*** RECORDS FOR PROCESSING Section Begins ***
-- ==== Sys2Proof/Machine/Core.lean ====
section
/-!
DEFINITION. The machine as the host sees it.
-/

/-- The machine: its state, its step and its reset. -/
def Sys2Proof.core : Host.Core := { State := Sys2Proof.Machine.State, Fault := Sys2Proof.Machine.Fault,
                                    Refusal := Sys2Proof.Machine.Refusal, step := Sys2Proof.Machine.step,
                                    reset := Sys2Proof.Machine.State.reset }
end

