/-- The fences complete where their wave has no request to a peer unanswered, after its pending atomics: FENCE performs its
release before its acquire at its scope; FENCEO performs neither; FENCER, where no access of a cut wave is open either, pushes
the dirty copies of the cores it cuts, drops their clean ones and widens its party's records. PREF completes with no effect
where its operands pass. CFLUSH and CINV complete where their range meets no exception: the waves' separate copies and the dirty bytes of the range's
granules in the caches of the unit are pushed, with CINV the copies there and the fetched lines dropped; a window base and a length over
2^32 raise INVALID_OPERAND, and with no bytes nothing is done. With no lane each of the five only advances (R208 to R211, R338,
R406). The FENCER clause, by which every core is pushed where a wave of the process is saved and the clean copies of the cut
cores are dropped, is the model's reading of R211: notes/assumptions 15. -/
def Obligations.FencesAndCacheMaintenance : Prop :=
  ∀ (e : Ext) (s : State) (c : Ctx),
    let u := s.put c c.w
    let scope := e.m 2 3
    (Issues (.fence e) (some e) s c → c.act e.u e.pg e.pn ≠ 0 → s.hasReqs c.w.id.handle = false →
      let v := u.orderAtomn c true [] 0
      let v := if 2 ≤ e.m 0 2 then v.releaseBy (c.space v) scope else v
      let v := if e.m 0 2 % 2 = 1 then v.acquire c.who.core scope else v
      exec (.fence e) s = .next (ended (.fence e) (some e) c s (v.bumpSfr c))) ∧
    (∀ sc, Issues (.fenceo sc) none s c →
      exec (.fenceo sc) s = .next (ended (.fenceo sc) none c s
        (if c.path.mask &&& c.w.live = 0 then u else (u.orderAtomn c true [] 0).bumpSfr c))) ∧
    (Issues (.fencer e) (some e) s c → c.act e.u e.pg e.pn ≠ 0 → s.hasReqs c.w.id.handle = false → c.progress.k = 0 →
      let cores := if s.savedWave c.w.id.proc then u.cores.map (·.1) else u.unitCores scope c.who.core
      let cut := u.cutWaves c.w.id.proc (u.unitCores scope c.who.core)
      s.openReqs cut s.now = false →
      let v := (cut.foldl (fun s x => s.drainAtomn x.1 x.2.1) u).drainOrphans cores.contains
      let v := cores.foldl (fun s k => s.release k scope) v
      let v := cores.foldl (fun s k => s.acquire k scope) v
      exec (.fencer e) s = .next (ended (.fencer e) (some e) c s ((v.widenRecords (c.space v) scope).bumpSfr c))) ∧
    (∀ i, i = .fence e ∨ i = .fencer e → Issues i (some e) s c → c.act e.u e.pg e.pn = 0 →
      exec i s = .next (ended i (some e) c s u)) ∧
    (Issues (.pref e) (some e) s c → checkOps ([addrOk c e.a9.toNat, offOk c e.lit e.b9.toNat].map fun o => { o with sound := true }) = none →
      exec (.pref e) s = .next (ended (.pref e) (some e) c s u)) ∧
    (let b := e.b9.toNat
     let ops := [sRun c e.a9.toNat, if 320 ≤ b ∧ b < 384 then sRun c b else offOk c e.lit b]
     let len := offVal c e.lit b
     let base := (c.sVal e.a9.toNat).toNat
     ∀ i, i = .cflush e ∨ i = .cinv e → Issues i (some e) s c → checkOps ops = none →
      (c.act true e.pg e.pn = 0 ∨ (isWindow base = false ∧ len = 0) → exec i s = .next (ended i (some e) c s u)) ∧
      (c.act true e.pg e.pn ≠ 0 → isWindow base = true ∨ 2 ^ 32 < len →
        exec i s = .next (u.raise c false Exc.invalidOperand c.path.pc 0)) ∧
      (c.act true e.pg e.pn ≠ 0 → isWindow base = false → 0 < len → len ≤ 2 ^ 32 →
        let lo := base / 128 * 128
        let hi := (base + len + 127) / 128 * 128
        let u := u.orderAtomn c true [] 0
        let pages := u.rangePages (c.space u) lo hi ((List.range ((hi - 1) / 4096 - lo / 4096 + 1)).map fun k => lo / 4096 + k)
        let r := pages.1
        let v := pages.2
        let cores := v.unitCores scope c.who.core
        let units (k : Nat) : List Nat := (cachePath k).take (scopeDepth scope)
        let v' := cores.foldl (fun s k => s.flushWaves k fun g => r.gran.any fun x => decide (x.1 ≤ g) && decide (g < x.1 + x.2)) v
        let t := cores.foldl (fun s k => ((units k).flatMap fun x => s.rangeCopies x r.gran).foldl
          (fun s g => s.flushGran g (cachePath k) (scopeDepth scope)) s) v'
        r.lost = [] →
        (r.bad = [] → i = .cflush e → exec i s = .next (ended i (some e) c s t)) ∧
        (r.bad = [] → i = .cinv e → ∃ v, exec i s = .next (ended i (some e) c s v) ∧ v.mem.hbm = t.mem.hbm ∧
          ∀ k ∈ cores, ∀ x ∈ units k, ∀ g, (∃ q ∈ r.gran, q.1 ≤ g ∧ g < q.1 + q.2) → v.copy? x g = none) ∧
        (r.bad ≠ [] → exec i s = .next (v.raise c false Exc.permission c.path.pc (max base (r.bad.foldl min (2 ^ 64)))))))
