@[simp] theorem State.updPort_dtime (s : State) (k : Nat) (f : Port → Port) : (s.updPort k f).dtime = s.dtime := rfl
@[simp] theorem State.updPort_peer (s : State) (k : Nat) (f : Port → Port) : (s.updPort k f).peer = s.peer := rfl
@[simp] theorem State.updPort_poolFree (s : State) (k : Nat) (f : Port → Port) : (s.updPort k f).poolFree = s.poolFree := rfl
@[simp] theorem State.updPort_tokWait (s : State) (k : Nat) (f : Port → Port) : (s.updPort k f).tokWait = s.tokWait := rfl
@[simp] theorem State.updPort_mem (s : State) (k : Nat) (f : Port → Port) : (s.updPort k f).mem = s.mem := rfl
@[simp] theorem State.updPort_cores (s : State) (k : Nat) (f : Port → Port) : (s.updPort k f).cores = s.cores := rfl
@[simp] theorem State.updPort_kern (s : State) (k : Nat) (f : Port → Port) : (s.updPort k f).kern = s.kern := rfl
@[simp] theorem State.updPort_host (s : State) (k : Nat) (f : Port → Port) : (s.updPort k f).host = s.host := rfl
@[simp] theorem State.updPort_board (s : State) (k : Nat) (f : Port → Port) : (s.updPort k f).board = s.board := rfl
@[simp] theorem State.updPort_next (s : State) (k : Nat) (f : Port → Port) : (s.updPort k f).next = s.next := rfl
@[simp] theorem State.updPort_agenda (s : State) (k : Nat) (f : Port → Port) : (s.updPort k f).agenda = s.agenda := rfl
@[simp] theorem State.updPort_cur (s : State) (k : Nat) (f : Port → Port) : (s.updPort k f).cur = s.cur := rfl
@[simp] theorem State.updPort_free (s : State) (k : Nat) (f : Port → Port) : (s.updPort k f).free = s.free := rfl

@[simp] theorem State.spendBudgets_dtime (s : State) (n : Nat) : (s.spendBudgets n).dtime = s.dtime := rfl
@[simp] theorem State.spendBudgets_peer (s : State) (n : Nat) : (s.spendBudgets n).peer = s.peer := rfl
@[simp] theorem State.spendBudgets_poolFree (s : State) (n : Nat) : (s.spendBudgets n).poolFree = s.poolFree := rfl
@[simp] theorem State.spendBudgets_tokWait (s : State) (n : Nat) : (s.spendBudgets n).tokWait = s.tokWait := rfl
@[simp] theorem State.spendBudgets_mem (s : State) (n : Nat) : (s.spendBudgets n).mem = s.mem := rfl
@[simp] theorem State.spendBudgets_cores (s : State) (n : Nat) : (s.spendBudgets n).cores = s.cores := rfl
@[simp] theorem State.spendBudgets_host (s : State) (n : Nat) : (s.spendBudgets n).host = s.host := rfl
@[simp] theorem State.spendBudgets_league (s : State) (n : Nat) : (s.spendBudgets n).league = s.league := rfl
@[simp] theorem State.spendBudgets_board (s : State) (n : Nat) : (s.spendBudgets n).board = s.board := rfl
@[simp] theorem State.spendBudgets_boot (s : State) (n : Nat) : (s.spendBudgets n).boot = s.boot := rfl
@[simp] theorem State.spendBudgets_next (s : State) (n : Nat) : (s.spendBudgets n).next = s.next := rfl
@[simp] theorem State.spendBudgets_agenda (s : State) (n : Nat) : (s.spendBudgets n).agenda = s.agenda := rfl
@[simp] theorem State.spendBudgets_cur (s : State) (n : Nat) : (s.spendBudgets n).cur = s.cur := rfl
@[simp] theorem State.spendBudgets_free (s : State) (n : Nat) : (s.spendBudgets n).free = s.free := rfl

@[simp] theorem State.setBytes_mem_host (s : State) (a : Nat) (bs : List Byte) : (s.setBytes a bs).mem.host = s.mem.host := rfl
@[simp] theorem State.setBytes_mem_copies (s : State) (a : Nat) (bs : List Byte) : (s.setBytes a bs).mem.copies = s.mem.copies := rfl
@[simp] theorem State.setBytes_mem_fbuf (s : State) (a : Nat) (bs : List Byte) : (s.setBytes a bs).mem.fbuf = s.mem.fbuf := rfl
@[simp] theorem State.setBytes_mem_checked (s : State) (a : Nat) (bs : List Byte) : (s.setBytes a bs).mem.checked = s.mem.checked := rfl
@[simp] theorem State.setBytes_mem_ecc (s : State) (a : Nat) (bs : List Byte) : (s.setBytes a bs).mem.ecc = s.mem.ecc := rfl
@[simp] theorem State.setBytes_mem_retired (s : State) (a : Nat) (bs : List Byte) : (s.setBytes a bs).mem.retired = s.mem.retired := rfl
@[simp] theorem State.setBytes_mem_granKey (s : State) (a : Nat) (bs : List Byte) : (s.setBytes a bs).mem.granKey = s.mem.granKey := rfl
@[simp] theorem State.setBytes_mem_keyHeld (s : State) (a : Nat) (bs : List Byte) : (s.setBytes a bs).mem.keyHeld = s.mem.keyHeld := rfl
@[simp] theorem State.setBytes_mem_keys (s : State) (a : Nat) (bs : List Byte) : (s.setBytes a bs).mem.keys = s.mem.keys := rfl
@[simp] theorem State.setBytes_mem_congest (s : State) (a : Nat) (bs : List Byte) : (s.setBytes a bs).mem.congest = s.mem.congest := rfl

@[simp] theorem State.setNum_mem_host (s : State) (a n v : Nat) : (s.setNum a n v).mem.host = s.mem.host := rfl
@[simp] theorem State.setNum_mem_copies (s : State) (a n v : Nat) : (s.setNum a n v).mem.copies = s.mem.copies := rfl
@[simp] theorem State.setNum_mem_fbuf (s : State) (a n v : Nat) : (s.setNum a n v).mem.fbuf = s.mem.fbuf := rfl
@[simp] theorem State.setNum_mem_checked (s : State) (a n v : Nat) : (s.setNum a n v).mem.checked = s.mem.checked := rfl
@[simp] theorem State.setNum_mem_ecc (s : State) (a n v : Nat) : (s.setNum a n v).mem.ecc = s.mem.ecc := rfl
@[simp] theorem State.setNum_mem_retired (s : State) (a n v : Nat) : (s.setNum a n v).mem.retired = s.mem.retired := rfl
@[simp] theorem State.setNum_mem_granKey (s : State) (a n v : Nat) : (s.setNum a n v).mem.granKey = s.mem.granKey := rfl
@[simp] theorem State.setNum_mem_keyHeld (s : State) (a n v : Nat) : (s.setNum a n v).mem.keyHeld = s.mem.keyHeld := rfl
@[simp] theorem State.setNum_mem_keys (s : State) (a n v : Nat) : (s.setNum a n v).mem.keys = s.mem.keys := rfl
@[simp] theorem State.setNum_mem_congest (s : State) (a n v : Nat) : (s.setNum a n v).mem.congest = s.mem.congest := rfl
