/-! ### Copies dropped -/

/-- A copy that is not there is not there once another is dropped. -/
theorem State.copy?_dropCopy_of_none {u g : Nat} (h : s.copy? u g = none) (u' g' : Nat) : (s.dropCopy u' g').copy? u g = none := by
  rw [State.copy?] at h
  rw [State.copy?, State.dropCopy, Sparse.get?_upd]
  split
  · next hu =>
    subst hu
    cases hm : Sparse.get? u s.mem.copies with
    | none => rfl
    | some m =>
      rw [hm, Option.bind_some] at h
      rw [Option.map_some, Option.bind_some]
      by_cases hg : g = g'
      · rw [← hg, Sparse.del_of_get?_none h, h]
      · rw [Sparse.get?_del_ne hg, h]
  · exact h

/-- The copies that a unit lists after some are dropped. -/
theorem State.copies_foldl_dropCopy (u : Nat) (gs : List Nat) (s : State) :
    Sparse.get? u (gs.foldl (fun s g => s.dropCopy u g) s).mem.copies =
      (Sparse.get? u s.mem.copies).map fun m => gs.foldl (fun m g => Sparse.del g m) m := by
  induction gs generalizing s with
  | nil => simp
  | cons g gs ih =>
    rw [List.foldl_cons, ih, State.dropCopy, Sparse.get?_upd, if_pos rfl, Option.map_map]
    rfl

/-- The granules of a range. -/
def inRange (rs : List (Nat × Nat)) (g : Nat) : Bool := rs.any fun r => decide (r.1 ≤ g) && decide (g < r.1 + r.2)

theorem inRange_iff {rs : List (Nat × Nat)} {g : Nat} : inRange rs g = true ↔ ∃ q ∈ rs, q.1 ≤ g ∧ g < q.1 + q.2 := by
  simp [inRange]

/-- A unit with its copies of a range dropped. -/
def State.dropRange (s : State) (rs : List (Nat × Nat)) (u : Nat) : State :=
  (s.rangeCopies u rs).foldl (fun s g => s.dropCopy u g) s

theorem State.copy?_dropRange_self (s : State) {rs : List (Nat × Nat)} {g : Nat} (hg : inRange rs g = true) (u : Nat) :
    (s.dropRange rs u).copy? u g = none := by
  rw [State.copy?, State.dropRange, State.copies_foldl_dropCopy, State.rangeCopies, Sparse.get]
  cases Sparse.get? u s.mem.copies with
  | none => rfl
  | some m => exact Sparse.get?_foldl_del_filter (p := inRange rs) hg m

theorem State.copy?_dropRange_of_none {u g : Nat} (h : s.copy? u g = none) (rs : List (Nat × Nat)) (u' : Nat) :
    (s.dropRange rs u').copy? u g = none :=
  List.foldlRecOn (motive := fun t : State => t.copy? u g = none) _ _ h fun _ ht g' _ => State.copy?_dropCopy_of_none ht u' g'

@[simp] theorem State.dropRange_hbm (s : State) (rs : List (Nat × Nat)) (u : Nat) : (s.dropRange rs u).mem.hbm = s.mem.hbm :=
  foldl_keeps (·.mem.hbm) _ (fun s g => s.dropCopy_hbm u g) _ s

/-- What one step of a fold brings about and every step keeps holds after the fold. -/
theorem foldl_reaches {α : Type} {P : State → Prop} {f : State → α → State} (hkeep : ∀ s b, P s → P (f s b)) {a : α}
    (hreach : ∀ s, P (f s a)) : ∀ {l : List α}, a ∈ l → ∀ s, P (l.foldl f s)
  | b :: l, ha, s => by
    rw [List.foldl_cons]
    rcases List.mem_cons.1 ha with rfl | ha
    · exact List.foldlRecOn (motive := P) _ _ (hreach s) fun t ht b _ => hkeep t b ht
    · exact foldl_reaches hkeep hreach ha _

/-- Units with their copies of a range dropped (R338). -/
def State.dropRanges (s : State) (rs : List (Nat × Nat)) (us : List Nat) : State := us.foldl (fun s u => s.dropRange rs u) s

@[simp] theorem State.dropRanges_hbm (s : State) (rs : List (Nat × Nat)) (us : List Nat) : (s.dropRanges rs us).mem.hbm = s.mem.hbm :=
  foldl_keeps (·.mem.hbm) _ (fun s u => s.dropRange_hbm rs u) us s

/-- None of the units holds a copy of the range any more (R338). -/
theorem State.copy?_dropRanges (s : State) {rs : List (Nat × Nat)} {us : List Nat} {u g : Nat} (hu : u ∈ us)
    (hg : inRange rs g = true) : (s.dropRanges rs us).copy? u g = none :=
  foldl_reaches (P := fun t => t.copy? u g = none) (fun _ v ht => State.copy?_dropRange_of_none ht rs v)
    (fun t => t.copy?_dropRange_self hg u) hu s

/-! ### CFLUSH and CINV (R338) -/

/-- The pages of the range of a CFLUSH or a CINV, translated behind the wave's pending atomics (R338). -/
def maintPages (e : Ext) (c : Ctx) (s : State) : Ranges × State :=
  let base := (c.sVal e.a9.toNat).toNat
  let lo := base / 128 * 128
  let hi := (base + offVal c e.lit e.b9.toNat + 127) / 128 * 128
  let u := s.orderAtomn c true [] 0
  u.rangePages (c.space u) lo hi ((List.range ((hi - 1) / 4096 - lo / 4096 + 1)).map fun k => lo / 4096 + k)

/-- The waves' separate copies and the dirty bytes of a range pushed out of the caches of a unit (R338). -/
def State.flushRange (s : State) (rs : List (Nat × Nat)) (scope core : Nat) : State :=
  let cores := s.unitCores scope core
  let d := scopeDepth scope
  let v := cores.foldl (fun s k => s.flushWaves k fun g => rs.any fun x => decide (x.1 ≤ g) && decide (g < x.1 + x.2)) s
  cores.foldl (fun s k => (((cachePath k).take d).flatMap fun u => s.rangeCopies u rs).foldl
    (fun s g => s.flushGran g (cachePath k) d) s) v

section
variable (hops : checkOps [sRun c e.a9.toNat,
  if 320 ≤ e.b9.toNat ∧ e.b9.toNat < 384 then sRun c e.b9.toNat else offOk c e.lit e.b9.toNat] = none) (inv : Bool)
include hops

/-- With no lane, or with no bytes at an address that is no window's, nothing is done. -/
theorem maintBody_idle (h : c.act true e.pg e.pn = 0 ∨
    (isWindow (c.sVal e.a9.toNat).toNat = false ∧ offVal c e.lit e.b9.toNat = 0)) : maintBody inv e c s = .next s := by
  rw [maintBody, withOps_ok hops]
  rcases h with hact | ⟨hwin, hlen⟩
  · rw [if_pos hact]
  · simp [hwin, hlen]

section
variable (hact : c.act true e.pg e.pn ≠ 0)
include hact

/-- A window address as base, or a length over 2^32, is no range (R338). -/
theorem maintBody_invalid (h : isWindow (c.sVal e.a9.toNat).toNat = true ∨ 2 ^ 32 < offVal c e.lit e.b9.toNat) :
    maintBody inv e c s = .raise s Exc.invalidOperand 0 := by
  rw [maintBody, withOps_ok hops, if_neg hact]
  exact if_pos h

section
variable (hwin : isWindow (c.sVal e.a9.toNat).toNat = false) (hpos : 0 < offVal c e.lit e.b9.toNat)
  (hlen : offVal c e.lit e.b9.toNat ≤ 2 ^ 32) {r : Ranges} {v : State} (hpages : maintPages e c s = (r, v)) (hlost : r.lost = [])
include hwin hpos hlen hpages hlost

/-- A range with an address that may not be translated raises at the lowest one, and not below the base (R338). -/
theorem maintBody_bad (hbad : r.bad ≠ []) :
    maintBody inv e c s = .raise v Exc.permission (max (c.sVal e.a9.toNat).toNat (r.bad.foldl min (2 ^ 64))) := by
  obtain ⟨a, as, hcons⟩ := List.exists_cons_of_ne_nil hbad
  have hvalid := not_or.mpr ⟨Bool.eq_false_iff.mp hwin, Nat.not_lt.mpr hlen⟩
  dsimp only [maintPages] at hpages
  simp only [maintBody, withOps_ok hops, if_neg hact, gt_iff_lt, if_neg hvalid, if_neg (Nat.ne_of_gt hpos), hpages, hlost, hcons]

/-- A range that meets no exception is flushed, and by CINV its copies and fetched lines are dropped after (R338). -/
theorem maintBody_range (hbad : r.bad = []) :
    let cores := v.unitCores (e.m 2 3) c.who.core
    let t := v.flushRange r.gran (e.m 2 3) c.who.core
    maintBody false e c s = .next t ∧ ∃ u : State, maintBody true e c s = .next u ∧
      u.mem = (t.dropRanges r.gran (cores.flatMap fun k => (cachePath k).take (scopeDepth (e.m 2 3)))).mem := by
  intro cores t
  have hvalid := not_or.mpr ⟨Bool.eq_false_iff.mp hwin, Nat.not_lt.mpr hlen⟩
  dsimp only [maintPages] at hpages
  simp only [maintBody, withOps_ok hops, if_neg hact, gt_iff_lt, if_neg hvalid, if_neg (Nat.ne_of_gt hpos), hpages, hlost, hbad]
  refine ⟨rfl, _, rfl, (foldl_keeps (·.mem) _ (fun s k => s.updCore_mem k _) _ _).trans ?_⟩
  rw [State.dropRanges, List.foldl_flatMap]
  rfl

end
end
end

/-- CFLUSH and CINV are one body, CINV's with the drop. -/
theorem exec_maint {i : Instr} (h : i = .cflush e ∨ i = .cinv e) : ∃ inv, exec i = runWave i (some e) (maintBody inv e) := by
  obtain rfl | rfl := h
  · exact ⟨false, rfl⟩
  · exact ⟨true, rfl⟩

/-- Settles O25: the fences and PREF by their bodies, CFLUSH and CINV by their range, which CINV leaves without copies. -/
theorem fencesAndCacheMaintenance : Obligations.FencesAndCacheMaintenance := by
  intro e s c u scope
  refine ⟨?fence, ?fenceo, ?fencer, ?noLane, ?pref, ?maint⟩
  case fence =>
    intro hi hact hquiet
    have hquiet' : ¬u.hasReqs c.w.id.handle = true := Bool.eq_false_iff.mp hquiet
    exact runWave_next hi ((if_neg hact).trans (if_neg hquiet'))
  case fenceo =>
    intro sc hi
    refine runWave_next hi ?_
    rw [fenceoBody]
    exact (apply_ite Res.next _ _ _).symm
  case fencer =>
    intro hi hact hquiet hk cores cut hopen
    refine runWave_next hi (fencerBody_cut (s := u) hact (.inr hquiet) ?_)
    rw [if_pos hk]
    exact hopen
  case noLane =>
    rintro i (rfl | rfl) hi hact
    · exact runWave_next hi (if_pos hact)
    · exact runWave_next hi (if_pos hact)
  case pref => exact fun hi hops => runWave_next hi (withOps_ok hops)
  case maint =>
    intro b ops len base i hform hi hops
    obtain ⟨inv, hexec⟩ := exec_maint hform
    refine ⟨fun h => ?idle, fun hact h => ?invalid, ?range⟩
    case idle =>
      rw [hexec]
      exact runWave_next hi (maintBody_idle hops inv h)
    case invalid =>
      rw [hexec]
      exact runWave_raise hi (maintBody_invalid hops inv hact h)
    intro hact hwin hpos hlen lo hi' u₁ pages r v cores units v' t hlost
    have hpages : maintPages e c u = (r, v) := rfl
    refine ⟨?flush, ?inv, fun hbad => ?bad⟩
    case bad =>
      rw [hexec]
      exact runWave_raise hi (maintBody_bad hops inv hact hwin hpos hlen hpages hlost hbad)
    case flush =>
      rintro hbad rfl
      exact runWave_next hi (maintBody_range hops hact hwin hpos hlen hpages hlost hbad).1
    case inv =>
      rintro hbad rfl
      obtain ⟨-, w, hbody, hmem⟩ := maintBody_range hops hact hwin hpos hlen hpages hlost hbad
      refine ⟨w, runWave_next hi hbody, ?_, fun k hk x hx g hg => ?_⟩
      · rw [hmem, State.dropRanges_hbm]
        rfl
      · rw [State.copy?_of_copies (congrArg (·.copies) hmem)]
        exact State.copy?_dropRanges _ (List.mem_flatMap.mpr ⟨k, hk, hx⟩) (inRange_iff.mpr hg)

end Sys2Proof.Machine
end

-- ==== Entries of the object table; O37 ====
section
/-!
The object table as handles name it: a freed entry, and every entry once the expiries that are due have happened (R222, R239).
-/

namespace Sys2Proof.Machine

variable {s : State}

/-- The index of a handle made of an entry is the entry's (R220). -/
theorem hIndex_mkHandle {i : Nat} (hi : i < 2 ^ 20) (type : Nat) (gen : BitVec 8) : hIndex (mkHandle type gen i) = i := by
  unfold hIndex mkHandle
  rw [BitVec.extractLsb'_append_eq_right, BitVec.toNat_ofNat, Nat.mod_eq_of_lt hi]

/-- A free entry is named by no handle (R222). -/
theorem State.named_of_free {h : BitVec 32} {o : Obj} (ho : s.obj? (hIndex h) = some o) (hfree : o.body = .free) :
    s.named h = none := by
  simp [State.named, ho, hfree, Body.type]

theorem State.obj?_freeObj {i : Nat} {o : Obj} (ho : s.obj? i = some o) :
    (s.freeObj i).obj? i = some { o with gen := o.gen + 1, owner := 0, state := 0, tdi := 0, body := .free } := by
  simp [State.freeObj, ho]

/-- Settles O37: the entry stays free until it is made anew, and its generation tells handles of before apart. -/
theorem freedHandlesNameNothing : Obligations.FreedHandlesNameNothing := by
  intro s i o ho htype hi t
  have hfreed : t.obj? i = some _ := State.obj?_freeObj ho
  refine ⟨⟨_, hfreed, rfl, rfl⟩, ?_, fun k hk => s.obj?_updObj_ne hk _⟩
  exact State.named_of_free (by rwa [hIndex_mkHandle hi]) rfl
*** RECORDS FOR PROCESSING Section Ends ***
BRIEF: Only the lines that contain the word "reset" should be copied from the material.

RESPONSE AREA:
/-- The machine: its state, its step and its reset. -/
                                    reset := Sys2Proof.Machine.State.reset }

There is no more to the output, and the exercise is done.